Enterprise ColumnStore only reads the columns that are necessary to resolve a query.
For example, the following query selects every column in the table:
SELECT * FROM tab;Whereas the following query only selects two columns in the table, so it requires less I/O:
SELECT col1, col2 FROM tab;For best performance, only select the columns that are necessary to resolve a query.
When Enterprise ColumnStore performs ORDER BY and LIMIT operations, the operations are performed in a single-threaded manner after the rest of the query processing has been completed, and the full unsorted result-set has been retrieved. For large data sets, the performance overhead can be significant.
When Enterprise ColumnStore 5 performs aggregations (i.e., DISTINCT, GROUP BY, COUNT(*), etc.), all of the aggregation work happens in-memory by default. As a consequence, more complex aggregation operations require more memory in that version.
For example, the following query could require a lot of memory in Enterprise ColumnStore 5, since it has to calculate many distinct values in memory:
SELECT DISTINCT col1 FROM tab LIMIT 10000;Whereas the following query could require much less memory in Enterprise ColumnStore 5, since it has to calculate fewer distinct values:
SELECT DISTINCT col1 FROM tab LIMIT 100;In Enterprise ColumnStore 6, disk-based aggregations can be enabled.
For best performance, avoid excessive aggregations or enable disk-based aggregations.
For additional information, see "Configure Disk-Based Aggregations".
When Enterprise ColumnStore evaluates built-in functions and aggregate functions, it can often evaluate the function in a distributed manner. Distributed evaluation of functions can significantly improve performance.

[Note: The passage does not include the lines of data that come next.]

@[simp] theorem upDma_units (n : Nat) (g : DmaS → DmaS) :
    (∀ k1, (s.upDma n g).ctx k1 = s.ctx k1) ∧ (∀ k1, (s.upDma n g).ax k1 = s.ax k1) ∧ (∀ k1, (s.upDma n g).tm k1 = s.tm k1) ∧
    (∀ k1, (s.upDma n g).leg k1 = s.leg k1) ∧ (∀ k1, (s.upDma n g).fc k1 = s.fc k1) ∧
    (∀ k1, (s.upDma n g).pair k1 = s.pair k1) ∧ (∀ k1, (s.upDma n g).pi k1 = s.pi k1) ∧
    (∀ k1, (s.upDma n g).lnk k1 = s.lnk k1) ∧ (∀ k1, (s.upDma n g).saf k1 = s.saf k1) ∧
    (∀ k1, (s.upDma n g).pmIn k1 = s.pmIn k1) ∧ (∀ k1, (s.upDma n g).isl k1 = s.isl k1) ∧
    (∀ k1, (s.upDma n g).cp k1 = s.cp k1) ∧ (∀ k1, (s.upDma n g).sp k1 = s.sp k1) ∧ (∀ k1, (s.upDma n g).port k1 = s.port k1) ∧
    (∀ k1, (s.upDma n g).px k1 = s.px k1) ∧ (∀ k1, (s.upDma n g).sramRd k1 = s.sramRd k1) ∧
    (∀ k1, (s.upDma n g).vaultRd k1 = s.vaultRd k1) ∧ (∀ k1 k2 k3, (s.upDma n g).bankRd k1 k2 k3 = s.bankRd k1 k2 k3) := by
  refine ⟨?_, ?_, ?_, ?_, ?_, ?_, ?_, ?_, ?_, ?_, ?_, ?_, ?_, ?_, ?_, ?_, ?_, ?_⟩ <;> intros <;> simp [State.ctx, State.ax, State.tm, State.leg, State.fc, State.pair, State.pi, State.lnk, State.saf, State.pmIn, State.isl, State.cp, State.sp, State.port, State.px, State.sramRd, State.vaultRd, State.vaultAt, State.bankRd]

@[simp] theorem upPi_units (n : Nat) (g : PiS → PiS) :
    (∀ k1, (s.upPi n g).ctx k1 = s.ctx k1) ∧ (∀ k1, (s.upPi n g).ax k1 = s.ax k1) ∧ (∀ k1, (s.upPi n g).tm k1 = s.tm k1) ∧
    (∀ k1, (s.upPi n g).leg k1 = s.leg k1) ∧ (∀ k1, (s.upPi n g).fc k1 = s.fc k1) ∧ (∀ k1, (s.upPi n g).pair k1 = s.pair k1) ∧
    (∀ k1, (s.upPi n g).lnk k1 = s.lnk k1) ∧ (∀ k1, (s.upPi n g).saf k1 = s.saf k1) ∧
    (∀ k1, (s.upPi n g).pmIn k1 = s.pmIn k1) ∧ (∀ k1, (s.upPi n g).dma k1 = s.dma k1) ∧
    (∀ k1, (s.upPi n g).isl k1 = s.isl k1) ∧ (∀ k1, (s.upPi n g).cp k1 = s.cp k1) ∧ (∀ k1, (s.upPi n g).sp k1 = s.sp k1) ∧
    (∀ k1, (s.upPi n g).port k1 = s.port k1) ∧ (∀ k1, (s.upPi n g).px k1 = s.px k1) ∧
    (∀ k1, (s.upPi n g).sramRd k1 = s.sramRd k1) ∧ (∀ k1, (s.upPi n g).vaultRd k1 = s.vaultRd k1) ∧
    (∀ k1 k2 k3, (s.upPi n g).bankRd k1 k2 k3 = s.bankRd k1 k2 k3) := by
  refine ⟨?_, ?_, ?_, ?_, ?_, ?_, ?_, ?_, ?_, ?_, ?_, ?_, ?_, ?_, ?_, ?_, ?_, ?_⟩ <;> intros <;> simp [State.ctx, State.ax, State.tm, State.leg, State.fc, State.pair, State.lnk, State.saf, State.pmIn, State.dma, State.isl, State.cp, State.sp, State.port, State.px, State.sramRd, State.vaultRd, State.vaultAt, State.bankRd]

@[simp] theorem upLnk_units (n : Nat) (g : LinkS → LinkS) :
    (∀ k1, (s.upLnk n g).ctx k1 = s.ctx k1) ∧ (∀ k1, (s.upLnk n g).ax k1 = s.ax k1) ∧ (∀ k1, (s.upLnk n g).tm k1 = s.tm k1) ∧
    (∀ k1, (s.upLnk n g).leg k1 = s.leg k1) ∧ (∀ k1, (s.upLnk n g).fc k1 = s.fc k1) ∧
    (∀ k1, (s.upLnk n g).pair k1 = s.pair k1) ∧ (∀ k1, (s.upLnk n g).pi k1 = s.pi k1) ∧
    (∀ k1, (s.upLnk n g).saf k1 = s.saf k1) ∧ (∀ k1, (s.upLnk n g).pmIn k1 = s.pmIn k1) ∧
    (∀ k1, (s.upLnk n g).dma k1 = s.dma k1) ∧ (∀ k1, (s.upLnk n g).isl k1 = s.isl k1) ∧ (∀ k1, (s.upLnk n g).cp k1 = s.cp k1) ∧
    (∀ k1, (s.upLnk n g).sp k1 = s.sp k1) ∧ (∀ k1, (s.upLnk n g).port k1 = s.port k1) ∧ (∀ k1, (s.upLnk n g).px k1 = s.px k1) ∧
    (∀ k1, (s.upLnk n g).sramRd k1 = s.sramRd k1) ∧ (∀ k1, (s.upLnk n g).vaultRd k1 = s.vaultRd k1) ∧
    (∀ k1 k2 k3, (s.upLnk n g).bankRd k1 k2 k3 = s.bankRd k1 k2 k3) := by
  refine ⟨?_, ?_, ?_, ?_, ?_, ?_, ?_, ?_, ?_, ?_, ?_, ?_, ?_, ?_, ?_, ?_, ?_, ?_⟩ <;> intros <;> simp [State.ctx, State.ax, State.tm, State.leg, State.fc, State.pair, State.pi, State.saf, State.pmIn, State.dma, State.isl, State.cp, State.sp, State.port, State.px, State.sramRd, State.vaultRd, State.vaultAt, State.bankRd]

@[simp] theorem upIsl_units (i : Nat) (g : IslandS → IslandS) :
    (∀ k1, (s.upIsl i g).ctx k1 = s.ctx k1) ∧ (∀ k1, (s.upIsl i g).ax k1 = s.ax k1) ∧ (∀ k1, (s.upIsl i g).tm k1 = s.tm k1) ∧
    (∀ k1, (s.upIsl i g).leg k1 = s.leg k1) ∧ (∀ k1, (s.upIsl i g).fc k1 = s.fc k1) ∧
    (∀ k1, (s.upIsl i g).pair k1 = s.pair k1) ∧ (∀ k1, (s.upIsl i g).pi k1 = s.pi k1) ∧
    (∀ k1, (s.upIsl i g).lnk k1 = s.lnk k1) ∧ (∀ k1, (s.upIsl i g).saf k1 = s.saf k1) ∧
    (∀ k1, (s.upIsl i g).pmIn k1 = s.pmIn k1) ∧ (∀ k1, (s.upIsl i g).dma k1 = s.dma k1) ∧
    (∀ k1, (s.upIsl i g).cp k1 = s.cp k1) ∧ (∀ k1, (s.upIsl i g).sp k1 = s.sp k1) ∧ (∀ k1, (s.upIsl i g).port k1 = s.port k1) ∧
    (∀ k1, (s.upIsl i g).px k1 = s.px k1) ∧ (∀ k1, (s.upIsl i g).sramRd k1 = s.sramRd k1) ∧
    (∀ k1, (s.upIsl i g).vaultRd k1 = s.vaultRd k1) ∧ (∀ k1 k2 k3, (s.upIsl i g).bankRd k1 k2 k3 = s.bankRd k1 k2 k3) := by
  refine ⟨?_, ?_, ?_, ?_, ?_, ?_, ?_, ?_, ?_, ?_, ?_, ?_, ?_, ?_, ?_, ?_, ?_, ?_⟩ <;> intros <;> simp [State.ctx, State.ax, State.tm, State.leg, State.fc, State.pair, State.pi, State.lnk, State.saf, State.pmIn, State.dma, State.cp, State.sp, State.port, State.px, State.sramRd, State.vaultRd, State.vaultAt, State.bankRd]

@[simp] theorem upPair_units (p : Nat) (g : PairS → PairS) :
    (∀ k1, (s.upPair p g).ctx k1 = s.ctx k1) ∧ (∀ k1, (s.upPair p g).ax k1 = s.ax k1) ∧
    (∀ k1, (s.upPair p g).tm k1 = s.tm k1) ∧ (∀ k1, (s.upPair p g).leg k1 = s.leg k1) ∧
    (∀ k1, (s.upPair p g).fc k1 = s.fc k1) ∧ (∀ k1, (s.upPair p g).pi k1 = s.pi k1) ∧
    (∀ k1, (s.upPair p g).lnk k1 = s.lnk k1) ∧ (∀ k1, (s.upPair p g).saf k1 = s.saf k1) ∧
    (∀ k1, (s.upPair p g).pmIn k1 = s.pmIn k1) ∧ (∀ k1, (s.upPair p g).dma k1 = s.dma k1) ∧
    (∀ k1, (s.upPair p g).isl k1 = s.isl k1) ∧ (∀ k1, (s.upPair p g).cp k1 = s.cp k1) ∧
    (∀ k1, (s.upPair p g).sp k1 = s.sp k1) ∧ (∀ k1, (s.upPair p g).port k1 = s.port k1) ∧
    (∀ k1, (s.upPair p g).px k1 = s.px k1) ∧ (∀ k1, (s.upPair p g).sramRd k1 = s.sramRd k1) ∧
    (∀ k1, (s.upPair p g).vaultRd k1 = s.vaultRd k1) ∧ (∀ k1 k2 k3, (s.upPair p g).bankRd k1 k2 k3 = s.bankRd k1 k2 k3) := by
  refine ⟨?_, ?_, ?_, ?_, ?_, ?_, ?_, ?_, ?_, ?_, ?_, ?_, ?_, ?_, ?_, ?_, ?_, ?_⟩ <;> intros <;> simp [State.ctx, State.ax, State.tm, State.leg, State.fc, State.pi, State.lnk, State.saf, State.pmIn, State.dma, State.isl, State.cp, State.sp, State.port, State.px, State.sramRd, State.vaultRd, State.vaultAt, State.bankRd]

@[simp] theorem upSaf_units (a : Nat) (g : SafS → SafS) :
    (∀ k1, (s.upSaf a g).ctx k1 = s.ctx k1) ∧ (∀ k1, (s.upSaf a g).ax k1 = s.ax k1) ∧ (∀ k1, (s.upSaf a g).tm k1 = s.tm k1) ∧
    (∀ k1, (s.upSaf a g).leg k1 = s.leg k1) ∧ (∀ k1, (s.upSaf a g).fc k1 = s.fc k1) ∧
    (∀ k1, (s.upSaf a g).pair k1 = s.pair k1) ∧ (∀ k1, (s.upSaf a g).pi k1 = s.pi k1) ∧
    (∀ k1, (s.upSaf a g).lnk k1 = s.lnk k1) ∧ (∀ k1, (s.upSaf a g).pmIn k1 = s.pmIn k1) ∧
    (∀ k1, (s.upSaf a g).dma k1 = s.dma k1) ∧ (∀ k1, (s.upSaf a g).isl k1 = s.isl k1) ∧ (∀ k1, (s.upSaf a g).cp k1 = s.cp k1) ∧
    (∀ k1, (s.upSaf a g).sp k1 = s.sp k1) ∧ (∀ k1, (s.upSaf a g).port k1 = s.port k1) ∧ (∀ k1, (s.upSaf a g).px k1 = s.px k1) ∧
    (∀ k1, (s.upSaf a g).sramRd k1 = s.sramRd k1) ∧ (∀ k1, (s.upSaf a g).vaultRd k1 = s.vaultRd k1) ∧
    (∀ k1 k2 k3, (s.upSaf a g).bankRd k1 k2 k3 = s.bankRd k1 k2 k3) := by
  refine ⟨?_, ?_, ?_, ?_, ?_, ?_, ?_, ?_, ?_, ?_, ?_, ?_, ?_, ?_, ?_, ?_, ?_, ?_⟩ <;> intros <;> simp [State.ctx, State.ax, State.tm, State.leg, State.fc, State.pair, State.pi, State.lnk, State.pmIn, State.dma, State.isl, State.cp, State.sp, State.port, State.px, State.sramRd, State.vaultRd, State.vaultAt, State.bankRd]

@[simp] theorem upPmIn_units (j : Nat) (g : PmInS → PmInS) :
    (∀ k1, (s.upPmIn j g).ctx k1 = s.ctx k1) ∧ (∀ k1, (s.upPmIn j g).ax k1 = s.ax k1) ∧
    (∀ k1, (s.upPmIn j g).tm k1 = s.tm k1) ∧ (∀ k1, (s.upPmIn j g).leg k1 = s.leg k1) ∧
    (∀ k1, (s.upPmIn j g).fc k1 = s.fc k1) ∧ (∀ k1, (s.upPmIn j g).pair k1 = s.pair k1) ∧
    (∀ k1, (s.upPmIn j g).pi k1 = s.pi k1) ∧ (∀ k1, (s.upPmIn j g).lnk k1 = s.lnk k1) ∧
    (∀ k1, (s.upPmIn j g).saf k1 = s.saf k1) ∧ (∀ k1, (s.upPmIn j g).dma k1 = s.dma k1) ∧
    (∀ k1, (s.upPmIn j g).isl k1 = s.isl k1) ∧ (∀ k1, (s.upPmIn j g).cp k1 = s.cp k1) ∧
    (∀ k1, (s.upPmIn j g).sp k1 = s.sp k1) ∧ (∀ k1, (s.upPmIn j g).port k1 = s.port k1) ∧
    (∀ k1, (s.upPmIn j g).px k1 = s.px k1) ∧ (∀ k1, (s.upPmIn j g).sramRd k1 = s.sramRd k1) ∧
    (∀ k1, (s.upPmIn j g).vaultRd k1 = s.vaultRd k1) ∧ (∀ k1 k2 k3, (s.upPmIn j g).bankRd k1 k2 k3 = s.bankRd k1 k2 k3) := by
  refine ⟨?_, ?_, ?_, ?_, ?_, ?_, ?_, ?_, ?_, ?_, ?_, ?_, ?_, ?_, ?_, ?_, ?_, ?_⟩ <;> intros <;> simp [State.ctx, State.ax, State.tm, State.leg, State.fc, State.pair, State.pi, State.lnk, State.saf, State.dma, State.isl, State.cp, State.sp, State.port, State.px, State.sramRd, State.vaultRd, State.vaultAt, State.bankRd]

@[simp] theorem upPm_units (g : PmS → PmS) :
    (∀ k1, (s.upPm g).ctx k1 = s.ctx k1) ∧ (∀ k1, (s.upPm g).ax k1 = s.ax k1) ∧ (∀ k1, (s.upPm g).tm k1 = s.tm k1) ∧
    (∀ k1, (s.upPm g).leg k1 = s.leg k1) ∧ (∀ k1, (s.upPm g).fc k1 = s.fc k1) ∧ (∀ k1, (s.upPm g).pair k1 = s.pair k1) ∧
    (∀ k1, (s.upPm g).pi k1 = s.pi k1) ∧ (∀ k1, (s.upPm g).lnk k1 = s.lnk k1) ∧ (∀ k1, (s.upPm g).saf k1 = s.saf k1) ∧
    (∀ k1, (s.upPm g).pmIn k1 = s.pmIn k1) ∧ (∀ k1, (s.upPm g).dma k1 = s.dma k1) ∧ (∀ k1, (s.upPm g).isl k1 = s.isl k1) ∧
    (∀ k1, (s.upPm g).cp k1 = s.cp k1) ∧ (∀ k1, (s.upPm g).sp k1 = s.sp k1) ∧ (∀ k1, (s.upPm g).port k1 = s.port k1) ∧
    (∀ k1, (s.upPm g).sramRd k1 = s.sramRd k1) ∧ (∀ k1, (s.upPm g).vaultRd k1 = s.vaultRd k1) ∧
    (∀ k1 k2 k3, (s.upPm g).bankRd k1 k2 k3 = s.bankRd k1 k2 k3) := by
  refine ⟨?_, ?_, ?_, ?_, ?_, ?_, ?_, ?_, ?_, ?_, ?_, ?_, ?_, ?_, ?_, ?_, ?_, ?_⟩ <;> intros <;> simp [State.ctx, State.ax, State.tm, State.leg, State.fc, State.pair, State.pi, State.lnk, State.saf, State.pmIn, State.dma, State.isl, State.cp, State.sp, State.port, State.sramRd, State.vaultRd, State.vaultAt, State.bankRd]

@[simp] theorem upPx_units (x : Nat) (g : PxS → PxS) :
    (∀ k1, (s.upPx x g).ctx k1 = s.ctx k1) ∧ (∀ k1, (s.upPx x g).ax k1 = s.ax k1) ∧ (∀ k1, (s.upPx x g).tm k1 = s.tm k1) ∧
    (∀ k1, (s.upPx x g).leg k1 = s.leg k1) ∧ (∀ k1, (s.upPx x g).fc k1 = s.fc k1) ∧ (∀ k1, (s.upPx x g).pair k1 = s.pair k1) ∧
    (∀ k1, (s.upPx x g).pi k1 = s.pi k1) ∧ (∀ k1, (s.upPx x g).lnk k1 = s.lnk k1) ∧ (∀ k1, (s.upPx x g).saf k1 = s.saf k1) ∧
    (∀ k1, (s.upPx x g).pmIn k1 = s.pmIn k1) ∧ (∀ k1, (s.upPx x g).dma k1 = s.dma k1) ∧
    (∀ k1, (s.upPx x g).isl k1 = s.isl k1) ∧ (∀ k1, (s.upPx x g).cp k1 = s.cp k1) ∧ (∀ k1, (s.upPx x g).sp k1 = s.sp k1) ∧
    (∀ k1, (s.upPx x g).port k1 = s.port k1) ∧ (∀ k1, (s.upPx x g).sramRd k1 = s.sramRd k1) ∧
    (∀ k1, (s.upPx x g).vaultRd k1 = s.vaultRd k1) ∧ (∀ k1 k2 k3, (s.upPx x g).bankRd k1 k2 k3 = s.bankRd k1 k2 k3) := by
  refine ⟨?_, ?_, ?_, ?_, ?_, ?_, ?_, ?_, ?_, ?_, ?_, ?_, ?_, ?_, ?_, ?_, ?_, ?_⟩ <;> intros <;> simp [State.ctx, State.ax, State.tm, State.leg, State.fc, State.pair, State.pi, State.lnk, State.saf, State.pmIn, State.dma, State.isl, State.cp, State.sp, State.port, State.sramRd, State.vaultRd, State.vaultAt, State.bankRd]

@[simp] theorem upFc_units (k : Nat) (g : FcS → FcS) :
    (∀ k1, (s.upFc k g).ctx k1 = s.ctx k1) ∧ (∀ k1, (s.upFc k g).ax k1 = s.ax k1) ∧ (∀ k1, (s.upFc k g).tm k1 = s.tm k1) ∧
    (∀ k1, (s.upFc k g).leg k1 = s.leg k1) ∧ (∀ k1, (s.upFc k g).pair k1 = s.pair k1) ∧ (∀ k1, (s.upFc k g).pi k1 = s.pi k1) ∧
    (∀ k1, (s.upFc k g).lnk k1 = s.lnk k1) ∧ (∀ k1, (s.upFc k g).saf k1 = s.saf k1) ∧
    (∀ k1, (s.upFc k g).pmIn k1 = s.pmIn k1) ∧ (∀ k1, (s.upFc k g).dma k1 = s.dma k1) ∧
    (∀ k1, (s.upFc k g).isl k1 = s.isl k1) ∧ (∀ k1, (s.upFc k g).cp k1 = s.cp k1) ∧ (∀ k1, (s.upFc k g).sp k1 = s.sp k1) ∧
    (∀ k1, (s.upFc k g).port k1 = s.port k1) ∧ (∀ k1, (s.upFc k g).px k1 = s.px k1) ∧
    (∀ k1, (s.upFc k g).sramRd k1 = s.sramRd k1) ∧ (∀ k1, (s.upFc k g).vaultRd k1 = s.vaultRd k1) ∧
    (∀ k1 k2 k3, (s.upFc k g).bankRd k1 k2 k3 = s.bankRd k1 k2 k3) := by
  refine ⟨?_, ?_, ?_, ?_, ?_, ?_, ?_, ?_, ?_, ?_, ?_, ?_, ?_, ?_, ?_, ?_, ?_, ?_⟩ <;> intros <;> simp [State.ctx, State.ax, State.tm, State.leg, State.pair, State.pi, State.lnk, State.saf, State.pmIn, State.dma, State.isl, State.cp, State.sp, State.port, State.px, State.sramRd, State.vaultRd, State.vaultAt, State.bankRd]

Enterprise ColumnStore supports distributed evaluation for some built-in functions. For other built-in functions, the function must be evaluated serially on the final result set.
Enterprise ColumnStore also supports distributed evaluation for user-defined functions developed with ColumnStore's User-Defined Aggregate Function (UDAF) C++ API. For functions developed with Enterprise Server's standard User-Defined Function (UDF) API, the function must be evaluated serially on the final result set.
For best performance, avoid non-distributed functions.
By default, Enterprise ColumnStore performs all joins as in-memory hash joins.
If the joined tables are very large, the in-memory hash join can require too much memory for the default configuration. There are a couple options to work around this:
Enterprise ColumnStore can be configured to use more memory for in-memory hash joins.
Enterprise ColumnStore can be configured to use disk-based joins.
Enterprise ColumnStore can use optimizer statistics to better optimize the join order.
For additional information, see "Configure In-Memory Joins", "Configure Disk-Based Joins", and "Optimizer Statistics".
Enterprise ColumnStore uses extent elimination to optimize queries. Extent elimination uses the minimum and maximum values in the extent map to determine which extents can be skipped for a query.
When data is loaded into Enterprise ColumnStore, it appends the data to the latest extent. When an extent reaches the maximum number of column values, Enterprise ColumnStore creates a new extent. As a consequence, if ordered data is loaded in its proper order, then similar values will be clustered together in the same extent. This can improve query performance, because extent elimination performs best when similar values are clustered together.
For example, if you expect to query a table with a filter on a timestamp column, you should sort the data using the timestamp column before loading it into Enterprise ColumnStore. Later, when the table is queried with a filter on the timestamp column, Enterprise ColumnStore would be able to skip many extents using extent elimination.
For best performance, load ordered data in proper order.
When Enterprise ColumnStore performs mathematical operations with very big values using the DECIMAL, NUMERIC, and FIXED data types, the operation can sometimes overflow ColumnStore's maximum precision or scale. The maximum precision and scale depend on the version of Enterprise ColumnStore:
In Enterprise ColumnStore 6, the maximum precision (M) is 38, and the maximum scale (D) is 38.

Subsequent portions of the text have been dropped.